Así  las cosas, como se desprende del expediente, la parte actora incoó  solicitud de control de legalidad frente a las medidas adoptadas en  su contra, la cual fue resuelta contraria a sus intereses mediante  providencia de fecha 17 de septiembre de 2019 y frente a la que  interpuso recurso de apelación. Este último fue  concedido mediante auto del 17 de octubre siguiente y se encuentra  desde el 12 de noviembre del mismo año en espera de ser  decidido.  

De  este modo, no pueden ser acogidos los argumentos del memorialista  relativos a que se han desplegado todos los mecanismos judiciales  ordinarios que el sistema jurídico le otorga para la defensa  de sus derechos, pues resulta evidente que aún está  pendiente el pronunciamiento del Tribunal en sede de apelación,  en el cual, como se expuso por el a  quo  y como se precisó en el examen realizado en los párrafos  anteriores, podrá pronunciarse sobre el asunto que le inquieta  a la parte actora.  

Por  último, teniendo en cuenta que tanto la entidad accionada1  como el Juzgado Primero Penal del Circuito Especializado de Extinción  de Dominio de Bogotá2,  quien tuvo a su cargo en primera instancia el control de legalidad de  las medidas cautelares, han fundamentado exhaustivamente la legalidad  de las mismas, no puede considerarse que estas constituyan un  perjuicio irremediable, pues se ajustan en cuanto a su finalidad e  implementación a la ley y a la Constitución.  

En conclusión,  no es posible acceder al pedimento de amparo, toda vez que ello sería  desconocer el contenido de las distintas jurisdicciones y el carácter  residual del instrumento constitucional, ya que no es posible  invocarlo como una alternativa frente a los procedimientos legales  diseñados por el legislador y tornar viable la interferencia  del juez de tutela en procesos que aún se hallan en trámite.  

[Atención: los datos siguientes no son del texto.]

/-- START that passes every check enters SYNC, the link engine in LISTEN, and the blocks' values after START that are
listed here (R18, R22, R33, R172, R173). -/
def Obligations.start_enters_sync : Prop :=
  ∀ (dt : Micros) (r : StartReading) (s : State) (p : Params) (clamped : Bool),
    s.sup.power = .on → s.sup.mode = .start →
    loadParameters r.words r.strap.toNat = { copy := some p, config := false, clampedAny := clamped } →
    completes (.startComplete dt r) s (fun t =>
      t.sup.mode = .sync ∧ t.sup.syncFrom = some (s.now + dt)
      ∧ t.loader = { strap := r.strap.toNat, image := r.words, copy := some p }
      ∧ t.link.state = .listen ∧ t.link.since = s.now + dt ∧ t.link.waiting = [] ∧ t.link.attempt = none
      ∧ t.link.errors = 0 ∧ t.link.overflow = 0 ∧ t.link.drops = 0
      ∧ t.link.token = (if r.strap.toNat = 0 then 1 else r.strap.toNat)
      ∧ (∀ k, t.peer k =
          if 1 ≤ k ∧ k ≤ 6 ∧ k ≤ p.axles ∧ k ≠ r.strap.toNat then some PeerRecord.initial else none)
      ∧ t.driver.status = .none ∧ t.odo.markValid = false ∧ t.track.entries = [] ∧ t.steer.mode = .locked
      ∧ t.brake.backup = true ∧ t.brake.driverLost = true ∧ t.brake.latched = none ∧ t.brake.load = p.ladenDefault
      ∧ t.air.air = .protect ∧ t.doors.halt = .off
      ∧ (clamped = false → t.sup.faults = s.sup.faults))

/-- START that raises CONFIG enters LIMP with its safe outputs, its steer mode and its ALERT waiting (R89, R172, R175,
R179). At stations 1 and 2 R89 is followed against Table 1.1, by the model's choice (notes/assumptions/21.md). -/
def Obligations.start_config_enters_limp : Prop :=
  ∀ (dt : Micros) (r : StartReading) (s : State),
    s.sup.power = .on → s.sup.mode = .start → (loadParameters r.words r.strap.toNat).config = true →
    completes (.startComplete dt r) s (fun t =>
      t.sup.mode = .limp ∧ t.outputsSafe true ∧ t.hasCondition .config = true
      ∧ t.loader.copy = (loadParameters r.words r.strap.toNat).copy
      ∧ t.steer.mode =
        (if (loadParameters r.words r.strap.toNat).copy.any (fun p => p.steered == 1) then SteerMode.failed
         else SteerMode.locked)
      ∧ t.link.state = .listen ∧ t.link.since = s.now + dt
      ∧ t.link.waiting.map (fun q => q.frame) =
          [{ identifier := r.strap.toNat, payload := [5, toByte r.strap.toNat, 255, 0, 1, 0, 0, 0] }]
      ∧ t.brake.latched = some .limp ∧ t.brake.backup = true ∧ t.doors.halt = .off ∧ t.odo.markValid = false
      ∧ t.track.entries = [] ∧ t.sup.windowFrom = none ∧ t.sup.deferred = [])

/-- A low or a high run that has reached 5 ms raises SUPPLY: with the restart counter at 0..2 it enters RESTART (R21,
R176, R177, R178), at 3 LIMP instead (R176, R178, R179); in RESTART and LIMP it changes nothing further, and in the
power-up wait it raises nothing (R172, R176). The good run begins with a supply inside its band (R177). That each
reading stands until the next, the strap value and the stopped engine's values are the model's choice
(notes/assumptions/8.md, 19.md, 20.md, 28.md, 46.md). -/
def Obligations.supply_fault_enters_restart_or_limp : Prop :=
  ∀ (dt : Micros) (mv : Nat) (r : AbandonedReading) (s : State) (f : Micros),
    s.sup.lowRun = .counting f ∨ s.sup.highRun = .counting f → 5000 ≤ s.now + dt - f →
    (s.sup.power = .on → s.sup.mode = .start ∨ s.sup.mode = .sync ∨ s.sup.mode = .run ∨ s.sup.mode = .degraded →
      s.sup.restartCounter < 3 →
      completes (.supply dt mv r) s (fun t =>
        t.sup.mode = .restart ∧ t.sup.restartCounter = s.sup.restartCounter + 1 ∧ t.outputsSafe false
        ∧ t.hasCondition .supply = true ∧ t.link = Link.initial ∧ t.sup.windowFrom = none ∧ t.sup.deferred = []
        ∧ t.sup.runFrom = none ∧ t.sup.goodFrom = (if 18000 ≤ mv ∧ mv ≤ 32000 then some (s.now + dt) else none)
        ∧ (∀ x ∈ t.sup.faults, x.code ≠ .supply → x.state = .passive)
        ∧ t.doors.halt = .off ∧ t.doors.anyGrant = false ∧ t.sup.poweredAt = s.sup.poweredAt
        ∧ (s.sup.mode ≠ .start →
            (s.advance dt).onlyChanges [.link, .steer, .joint, .brake, .air, .doors, .sup] t)))
    ∧ (s.sup.power = .on → s.sup.mode = .start ∨ s.sup.mode = .sync ∨ s.sup.mode = .run ∨ s.sup.mode = .degraded →
      s.sup.restartCounter = 3 →
      completes (.supply dt mv r) s (fun t =>
        t.sup.mode = .limp ∧ t.sup.restartCounter = 3 ∧ t.outputsSafe true ∧ t.hasCondition .supply = true
        ∧ t.hasCondition .restartLimit = true ∧ t.brake.backup = true ∧ t.odo.markValid = false
        ∧ (t.link.alerts.getLast?).map (fun q => q.frame.payload) =
            some [5, toByte t.station, 255, 0, 2, 0, 0, 0]
        ∧ t.link.state = (if s.sup.mode = .start then LinkState.listen else s.link.state)
        ∧ (s.sup.mode = .start → t.loader.copy = none)
        ∧ (s.sup.mode ≠ .start →
            (s.advance dt).onlyChanges [.link, .odo, .track, .steer, .joint, .brake, .air, .doors, .sup] t)))
    ∧ (s.sup.power = .on → s.sup.mode = .restart ∨ s.sup.mode = .limp →
      completes (.supply dt mv r) s (fun t =>
        t.sup.mode = s.sup.mode ∧ t.hasCondition .supply = true ∧ t.sup.restartCounter = s.sup.restartCounter
        ∧ (s.advance dt).onlyChanges [.sup] t))
    ∧ (s.sup.power = .waiting →
      completes (.supply dt mv r) s (fun t =>
        t.sup.power = .waiting ∧ t.sup.faults = s.sup.faults ∧ t.hasCondition .supply = s.hasCondition .supply
        ∧ (s.advance dt).onlyChanges [.sup] t))

/-- The good run ends SUPPLY: RESTART goes to START, LIMP stays (R176, R177). A reading at which no run reaches 5 ms
starts, keeps and clears the low and the high run, and the good run in the power-up wait, RESTART and LIMP (R172, R176,
R177). That each reading stands until the next is the model's choice (notes/assumptions/19.md). -/
def Obligations.supply_good_run_ends_supply : Prop :=
  (∀ (dt : Micros) (s : State) (g : Micros), s.sup.goodFrom = some g → 50000 ≤ s.now + dt - g →
    (s.sup.mode = .restart →
      completes (.supplyGoodRun dt) s (fun t =>
        t.sup.mode = .start ∧ t.hasCondition .supply = false ∧ t.outputsSafe false ∧ t.link.state = .stopped
        ∧ (∀ x ∈ t.sup.faults, x.code = .supply → x.state ≠ .active)
        ∧ t.sup.restartCounter = s.sup.restartCounter ∧ t.loader.copy = none))
    ∧ (s.sup.mode = .limp →
      completes (.supplyGoodRun dt) s (fun t =>
        t.sup.mode = .limp ∧ t.hasCondition .supply = false
        ∧ (∀ x ∈ t.sup.faults, x.code = .supply → x.state ≠ .active)
        ∧ (s.advance dt).onlyChanges [.sup] t)))
  ∧ ∀ (dt : Micros) (mv : Nat) (r : AbandonedReading) (s : State), s.sup.power ≠ .off →
      (∀ f, s.sup.lowRun = .counting f ∨ s.sup.highRun = .counting f → s.now + dt - f < 5000) →
      exec (.supply dt mv r) s =
        .next ((s.advance dt).setSup
          { s.sup with
            lowRun :=
              if mv < 16000 then (if s.sup.lowRun = .clear then .counting (s.now + dt) else s.sup.lowRun) else .clear
            highRun :=
              if 34000 < mv then (if s.sup.highRun = .clear then .counting (s.now + dt) else s.sup.highRun) else .clear
            goodFrom :=
              if s.sup.power = .waiting ∨ s.sup.mode = .restart ∨ s.sup.mode = .limp then
                (if 18000 ≤ mv ∧ mv ≤ 32000 then some (s.sup.goodFrom.getD (s.now + dt)) else none)
              else s.sup.goodFrom })

/-- The SYNC time's 2 s and the RUN time's 60 s (R173, R174, R178). -/
def Obligations.sync_time_and_run_time : Prop :=
  (∀ (dt : Micros) (s : State) (f : Micros),
    s.sup.mode = .sync → s.sup.syncFrom = some f → 2000000 ≤ s.now + dt - f →
    (s.degradedCause = true →
      completes (.syncTimeout dt) s (fun t =>
        t.sup.mode = .degraded ∧ t.doors.speedLimit = .asserted
        ∧ (s.advance dt).onlyChanges [.sup, .odo, .joint, .air, .doors] t))
    ∧ (s.degradedCause = false → s.sup.windowFrom = none →
      completes (.syncTimeout dt) s (fun t =>
        t.sup.mode = .run ∧ t.doors.speedLimit = .released ∧ (s.advance dt).onlyChanges [.sup, .doors] t)))
  ∧ ∀ (dt : Micros) (s : State) (f : Micros), s.sup.runFrom = some f → 60000000 ≤ s.now + dt - f →
      exec (.runTimeElapsed dt) s =
        .next ((s.advance dt).setSup
          { s.sup with restartCounter := s.sup.restartCounter - 1, runFrom := some (s.now + dt) })

/-- The window's 4 s: every pending consequence takes effect, and no record of it stays DEFERRED (R181). -/
def Obligations.window_timeout_applies_consequences : Prop :=
  ∀ (dt : Micros) (s : State) (w : Micros), s.sup.windowFrom = some w → 4000000 ≤ s.now + dt - w →
    completes (.deferralWindowTimeout dt) s (fun t =>
      t.sup.windowFrom = none ∧ t.sup.deferred = []
      ∧ (∀ c ∈ s.sup.deferred, c.deferrable = true → t.inEffect c = true)
      ∧ (∀ x ∈ t.sup.faults, x.code ∈ s.sup.deferred → x.state ≠ .deferred)
      ∧ (FaultCode.wheelSensorL ∈ s.sup.deferred → t.odo.left.excluded = true)
      ∧ (FaultCode.wheelSensorR ∈ s.sup.deferred → t.odo.right.excluded = true)
      ∧ (FaultCode.jointSensor ∈ s.sup.deferred → t.joint.protectionOff = true)
      ∧ (FaultCode.heightSensorL ∈ s.sup.deferred → t.air.cornerL.excluded = true ∧ t.air.kneelDisabled = true)
      ∧ (FaultCode.heightSensorR ∈ s.sup.deferred → t.air.cornerR.excluded = true ∧ t.air.kneelDisabled = true)
      ∧ (FaultCode.reservoirSensor ∈ s.sup.deferred → t.air.reservoirLatch = true ∧ t.air.air = .protect)
      ∧ (s.advance dt).onlyChanges [.sup, .odo, .joint, .air, .doors] t)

Así,  suficientes  resultan los anteriores planteamientos para concluir que el amparo  reclamado no tiene mérito, por lo que la tutela aviene  improcedente, tal como lo resolvió el a  quo  constitucional, lo cual determina imperiosa su confirmación,  pues, no  existen razones que ameriten derruirlo.  

* * * * * *  

En  mérito de lo expuesto, la Corte Suprema de Justicia, Sala de  Casación Penal, Sala de Decisión en Tutela,  administrando justicia en nombre de la República y por  autoridad de la ley,  

RESUELVE  

Primero-.  Confirmar  el fallo impugnado.  

Segundo-.  Remítase  el asunto a la Corte Constitucional para su eventual revisión.  

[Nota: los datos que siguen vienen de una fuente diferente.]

/-- The other fields are those before distance was counted, but for the mark and the standstill flag. -/
theorem State.odometryWork_fields :
    (s.odometryWork p).odo.axleSpeed = (s.beforeDistance p).odo.axleSpeed
    ∧ (s.odometryWork p).odo.speedValid = (s.beforeDistance p).odo.speedValid
    ∧ (s.odometryWork p).odo.reference = (s.beforeDistance p).odo.reference
    ∧ (s.odometryWork p).odo.source = (s.beforeDistance p).odo.source
    ∧ (s.odometryWork p).odo.borrowTime = (s.beforeDistance p).odo.borrowTime
    ∧ (s.odometryWork p).odo.direction = (s.beforeDistance p).odo.direction
    ∧ (s.odometryWork p).odo.halfCarry = ((s.beforeDistance p).odo.axleIncrement p).2
    ∧ (s.odometryWork p).odo.usedSpeeds = (s.beforeDistance p).odo.usedSpeeds := by
  obtain ⟨_, _, _, _, odo⟩ := s.odometryWork_odo p
  rw [odo]
  generalize s.beforeDistance p = v
  exact ⟨rfl, rfl, rfl, rfl, rfl, rfl, rfl, rfl⟩

/-- The axle speed is the mean of the wheels in use (R48). -/
theorem Odometry.setAxleSpeed_of_used (o : Odometry) :
    o.setAxleSpeed.axleSpeed = roundNat o.usedSpeeds.sum (max 1 o.usedSpeeds.length)
    ∧ o.setAxleSpeed.speedValid = !o.usedSpeeds.isEmpty := by
  unfold Odometry.setAxleSpeed
  cases o.usedSpeeds with
  | nil => exact ⟨rfl, rfl⟩
  | cons v rest =>
    have some : max 1 (v :: rest).length = (v :: rest).length := Nat.max_eq_right (Nat.succ_le_succ (Nat.zero_le _))
    rw [some]
    exact ⟨rfl, rfl⟩

theorem State.odometryWork_axleSpeed :
    (s.odometryWork p).odo.axleSpeed =
      roundNat (s.odometryWork p).odo.usedSpeeds.sum (max 1 (s.odometryWork p).odo.usedSpeeds.length)
    ∧ (s.odometryWork p).odo.speedValid = !(s.odometryWork p).odo.usedSpeeds.isEmpty
    ∧ (s.odometryWork p).odo.reference =
      max (largest ((s.odometryWork p).odo.usedSpeeds ++ s.peerSpeeds)) (s.odo.reference - 12) := by
  obtain ⟨axle, valid, reference, -, -, -, -, used⟩ := s.odometryWork_fields p
  obtain ⟨mean, flag⟩ := (s.wheelWork p).odo.setAxleSpeed_of_used
  obtain ⟨peers, -, -⟩ := s.wheelWork_same p
  obtain ⟨l, r, wheels⟩ := s.wheelWork_odo p
  have kept : (s.wheelWork p).odo.reference = s.odo.reference := by
    rw [wheels]
    rfl
  have same : (s.beforeDistance p).odo.usedSpeeds = (s.wheelWork p).odo.usedSpeeds := by
    rw [State.beforeDistance_odo]
    generalize s.wheelWork p = w
    rfl
  rw [axle, valid, reference, used, same, ← mean, ← flag, State.beforeDistance_odo, ← peers, ← kept]
  exact ⟨rfl, rfl, rfl⟩

/-- The source, its borrow time and the direction (R52, R53). -/
theorem State.odometryWork_source :
    (s.odometryWork p).odo.source = (if (s.wheelWork p).borrows then .borrowed else .own)
    ∧ (s.odometryWork p).odo.borrowTime = (if (s.wheelWork p).borrows then
        (if s.odo.source = .borrowed then s.odo.borrowTime + 10 else 0) else 0)
    ∧ (s.odometryWork p).odo.direction = s.driverField DriverContent.direction s.odo.direction := by
  obtain ⟨-, -, -, source, borrow, direction, -, -⟩ := s.odometryWork_fields p
  obtain ⟨-, -, driver⟩ := s.wheelWork_same p
  obtain ⟨l, r, wheels⟩ := s.wheelWork_odo p
  rw [source, borrow, direction, State.beforeDistance_odo]
  have kept : (s.wheelWork p).odo.source = s.odo.source ∧ (s.wheelWork p).odo.borrowTime = s.odo.borrowTime
      ∧ (s.wheelWork p).odo.direction = s.odo.direction := by
    rw [wheels]
    exact ⟨rfl, rfl, rfl⟩
  obtain ⟨source, borrow, direction⟩ := kept
  dsimp only
  rw [source, borrow, direction, driver]
  exact ⟨rfl, rfl, rfl⟩

end

/-! ## The mark (R51, R54) -/

section
variable (s : State) (p : Params)

theorem State.beforeDistance_onlyChanges : s.onlyChanges [.odo, .sup, .track] (s.beforeDistance p) :=
  ((((s.onlyChanges_refl _).step (s.wheelWork_onlyChanges p) (by decide)).step (State.speedWork_onlyChanges _)
    (by decide)).step (State.sourceWork_onlyChanges _) (by decide)).step (State.directionWork_onlyChanges _) (by decide)

theorem State.standstillWork_hasCondition (c : FaultCode) : s.standstillWork.hasCondition c = s.hasCondition c := by
  have sup : s.standstillWork.sup = s.sup := State.same_of_onlyChanges s.standstillWork_onlyChanges .sup (by decide)
  unfold State.hasCondition
  rw [sup]

/-- Of the odometry the standstill step moves the flag and its run alone. -/
theorem State.standstillWork_mark :
    s.standstillWork.odo.mark = s.odo.mark ∧ s.standstillWork.odo.markAccumulator = s.odo.markAccumulator
    ∧ s.standstillWork.odo.markValid = s.odo.markValid ∧ s.standstillWork.odo.saturated = s.odo.saturated := by
  rw [State.standstillWork_odo]
  exact ⟨rfl, rfl, rfl, rfl⟩

/-- The distance of one period adds to a mark, or saturates it, where it counts (R51, R54). -/
theorem State.distanceWork_mark :
    (s.distanceWork p).odo.markValid = s.odo.markValid
    ∧ (s.countsDistance = false →
        (s.distanceWork p).odo.mark = s.odo.mark ∧ (s.distanceWork p).odo.markAccumulator = s.odo.markAccumulator
        ∧ (s.distanceWork p).odo.saturated = s.odo.saturated
        ∧ (s.distanceWork p).hasCondition .odometerSaturated = s.hasCondition .odometerSaturated)
    ∧ (s.countsDistance = true → ∀ total, total = s.odo.markAccumulator + s.pathIncrement (s.odo.axleIncrement p).1 →
        (s.odo.mark + total / 10000 ≤ 4000000000 →
          (s.distanceWork p).odo.mark = s.odo.mark + total / 10000
          ∧ (s.distanceWork p).odo.markAccumulator = total % 10000
          ∧ (s.distanceWork p).odo.saturated = s.odo.saturated
          ∧ (s.distanceWork p).hasCondition .odometerSaturated = s.hasCondition .odometerSaturated)
        ∧ (4000000000 < s.odo.mark + total / 10000 →
          (s.distanceWork p).odo.mark = 4000000000 ∧ (s.distanceWork p).odo.markAccumulator = 0
          ∧ (s.distanceWork p).odo.saturated = true
          ∧ (s.distanceWork p).hasCondition .odometerSaturated = true)) := by
  rcases s.distanceWork_cases p with ⟨stays, e⟩ | ⟨counts, total, sum, ⟨past, e⟩ | ⟨below, e⟩⟩ <;> rw [e]
  · exact ⟨rfl, fun _ => ⟨rfl, rfl, rfl, rfl⟩, fun counts => absurd (counts.symm.trans stays) (by decide)⟩
  · rw [State.raiseSaturated_odo]
    refine ⟨rfl, fun stays => absurd (counts.symm.trans stays) (by decide), fun _ total' sum' => ?_⟩
    obtain rfl := sum'.trans sum.symm
    refine ⟨fun below => absurd below (Nat.not_le.mpr past), fun _ => ⟨rfl, rfl, rfl, ?_⟩⟩
    rw [State.hasCondition_raiseFault]
    simp
  · refine ⟨rfl, fun stays => absurd (counts.symm.trans stays) (by decide), fun _ total' sum' => ?_⟩
    obtain rfl := sum'.trans sum.symm
    exact ⟨fun _ => ⟨rfl, rfl, rfl, rfl⟩, fun past => absurd past (Nat.not_lt.mpr below)⟩

theorem State.countsDistance_iff :
    s.countsDistance = true ↔ s.odo.markValid = true ∧ s.odo.direction ≠ .reverse ∧ s.odo.saturated = false := by
  simp [State.countsDistance, and_assoc]

/-- What the wheels give in one period, and the half µm carried (R51, R52). -/
theorem Odometry.axleIncrement_eq (o : Odometry) (l r : Nat) (left : o.left.accumulator / p.teeth = l)
    (right : o.right.accumulator / p.teeth = r) :
    o.axleIncrement p =
      if o.source = .borrowed then (o.reference * 100, o.halfCarry)
      else if o.left.excluded then (r, o.halfCarry)
      else if o.right.excluded then (l, o.halfCarry)
      else ((l + r + o.halfCarry) / 2, (l + r + o.halfCarry) % 2) := by
  subst left
  subst right
  unfold Odometry.axleIncrement
  cases o.source <;> rfl

/-- The increment of the path, with the angle and STEER_INPUT as they stood (R51). -/
theorem State.beforeDistance_pathIncrement (axle : Nat) :
    (s.beforeDistance p).pathIncrement axle =
      if s.isCab = true ∧ s.hasCondition .steerInput = false then timesCos axle s.path.frontAngle else axle := by
  have changes := s.beforeDistance_onlyChanges p
  have path : (s.beforeDistance p).path = s.path := State.same_of_onlyChanges changes .path (by decide)
  have loader : (s.beforeDistance p).loader = s.loader := State.same_of_onlyChanges changes .loader (by decide)
  have cab : (s.beforeDistance p).isCab = s.isCab := by
    unfold State.isCab State.station
    rw [loader]
  have input : (s.beforeDistance p).hasCondition .steerInput = s.hasCondition .steerInput :=
    (s.beforeDistance_hasCondition p (by decide)).trans (s.wheelWork_hasCondition p (by decide))
  unfold State.pathIncrement
  rw [cab, input, path]
  cases s.isCab <;> cases s.hasCondition .steerInput <;> rfl

end

/-- The axle increment and the carry of one expiry, as O27 has them. -/
theorem State.beforeDistance_axleIncrement (s : State) (p : Params) :
    (s.beforeDistance p).odo.axleIncrement p =
      if (s.odometryWork p).odo.source = .borrowed then ((s.odometryWork p).odo.reference * 100, s.odo.halfCarry)
      else if (s.odometryWork p).odo.left.excluded then (s.odo.right.wholeMicrometres p, s.odo.halfCarry)
      else if (s.odometryWork p).odo.right.excluded then (s.odo.left.wholeMicrometres p, s.odo.halfCarry)
      else ((s.odo.left.wholeMicrometres p + s.odo.right.wholeMicrometres p + s.odo.halfCarry) / 2,
        (s.odo.left.wholeMicrometres p + s.odo.right.wholeMicrometres p + s.odo.halfCarry) % 2) := by
  obtain ⟨left, right, carry, -⟩ := s.beforeDistance_keeps p
  obtain ⟨-, -, reference, source, -⟩ := s.odometryWork_fields p
  have excludedL : (s.odometryWork p).odo.left.excluded = (s.beforeDistance p).odo.left.excluded :=
    (s.odometryWork_wheel p .left).2.2
  have excludedR : (s.odometryWork p).odo.right.excluded = (s.beforeDistance p).odo.right.excluded :=
    (s.odometryWork_wheel p .right).2.2
  rw [Odometry.axleIncrement_eq p _ _ _ (congrArg (· / p.teeth) left) (congrArg (· / p.teeth) right), carry, reference,
    source, excludedL, excludedR]
  rfl

/-- The mark of an expiry that finds one: the distance step decides it. -/
theorem State.odometryWork_mark (s : State) {p : Params} (valid : s.odo.markValid = true) :
    (s.odometryWork p).odo.mark = ((s.beforeDistance p).distanceWork p).odo.mark
    ∧ (s.odometryWork p).odo.markAccumulator = ((s.beforeDistance p).distanceWork p).odo.markAccumulator
    ∧ (s.odometryWork p).odo.markValid = true
    ∧ (s.odometryWork p).odo.saturated = ((s.beforeDistance p).distanceWork p).odo.saturated
    ∧ (s.odometryWork p).hasCondition .odometerSaturated =
      ((s.beforeDistance p).distanceWork p).hasCondition .odometerSaturated := by
  obtain ⟨-, -, -, -, -, valid', -⟩ := s.beforeDistance_keeps p
  obtain ⟨kept, -, -⟩ := (s.beforeDistance p).distanceWork_mark p
  have still := State.adoptionWork_of_valid ((kept.trans valid').trans valid) p
  obtain ⟨mark, accumulator, flag, saturated⟩ := ((s.beforeDistance p).distanceWork p).standstillWork_mark
  rw [State.odometryWork_eq, still]
  exact ⟨mark, accumulator, flag.trans ((kept.trans valid').trans valid), saturated, State.standstillWork_hasCondition ..⟩

/-- Without a mark, and none adopted, the mark stays as it was. -/
theorem State.odometryWork_mark_of_none (s : State) {p : Params} (none : s.odo.markValid = false)
    (after : (s.odometryWork p).odo.markValid = false) :
    (s.odometryWork p).odo.mark = s.odo.mark ∧ (s.odometryWork p).odo.markAccumulator = s.odo.markAccumulator := by
  obtain ⟨-, -, -, accumulator, mark, valid, -⟩ := s.beforeDistance_keeps p
  have still : (s.beforeDistance p).countsDistance = false :=
    Bool.eq_false_iff.mpr fun counts => by
      have adopted := ((State.countsDistance_iff _).mp counts).1
      exact absurd ((adopted.symm.trans valid).trans none) (by decide)
  obtain ⟨-, rests, -⟩ := (s.beforeDistance p).distanceWork_mark p
  obtain ⟨mark', accumulator', -, -⟩ := rests still
  rw [State.odometryWork_eq] at after ⊢
  obtain ⟨-, -, flag, -⟩ := (((s.beforeDistance p).distanceWork p).adoptionWork p).standstillWork_mark
  have unadopted := State.adoptionWork_of_invalid (flag.symm.trans after)
  rw [unadopted]
  obtain ⟨mark'', accumulator'', -, -⟩ := ((s.beforeDistance p).distanceWork p).standstillWork_mark
  exact ⟨(mark''.trans mark').trans mark, (accumulator''.trans accumulator').trans accumulator⟩

section
variable (s : State) (p : Params)

theorem State.distanceWork_hasCondition {c : FaultCode} (h : c ≠ .odometerSaturated) :
    (s.distanceWork p).hasCondition c = s.hasCondition c := by
  rcases s.distanceWork_cases p with ⟨-, e⟩ | ⟨-, total, -, ⟨-, e⟩ | ⟨-, e⟩⟩ <;> rw [e]
  · rfl
  · rw [State.hasCondition_raiseFault, beq_eq_false_iff_ne.mpr h, Bool.or_false]
    rfl
  · rfl

theorem State.adoptionWork_hasCondition {c : FaultCode} (h : c ≠ .odometerSaturated) :
    (s.adoptionWork p).hasCondition c = s.hasCondition c := by
  rcases s.adoptionWork_cases p with ⟨e, -, -⟩ | ⟨-, -, e⟩ | ⟨-, -, e⟩ | ⟨-, -, e⟩ <;> rw [e]
  · rw [State.hasCondition_raiseFault, beq_eq_false_iff_ne.mpr h, Bool.or_false]
    rfl
  · rfl
  · rfl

Tercero-.  Notifíquese de acuerdo con lo previsto por el artículo  30 del Decreto 2591 de 1991.  

NOTIFÍQUESE  Y CÚMPLASE  

GERSON CHAVERRA  CASTRO  

Magistrado  

JAIME HUMBERTO  MORENO ACERO  

Magistrado  

EYDER PATIÑO  CABRERA  

Magistrado  

Nubia Yolanda Nova  García  

Secretaria  

1          Folios          22 a 57  

2          Folios          142 a 145.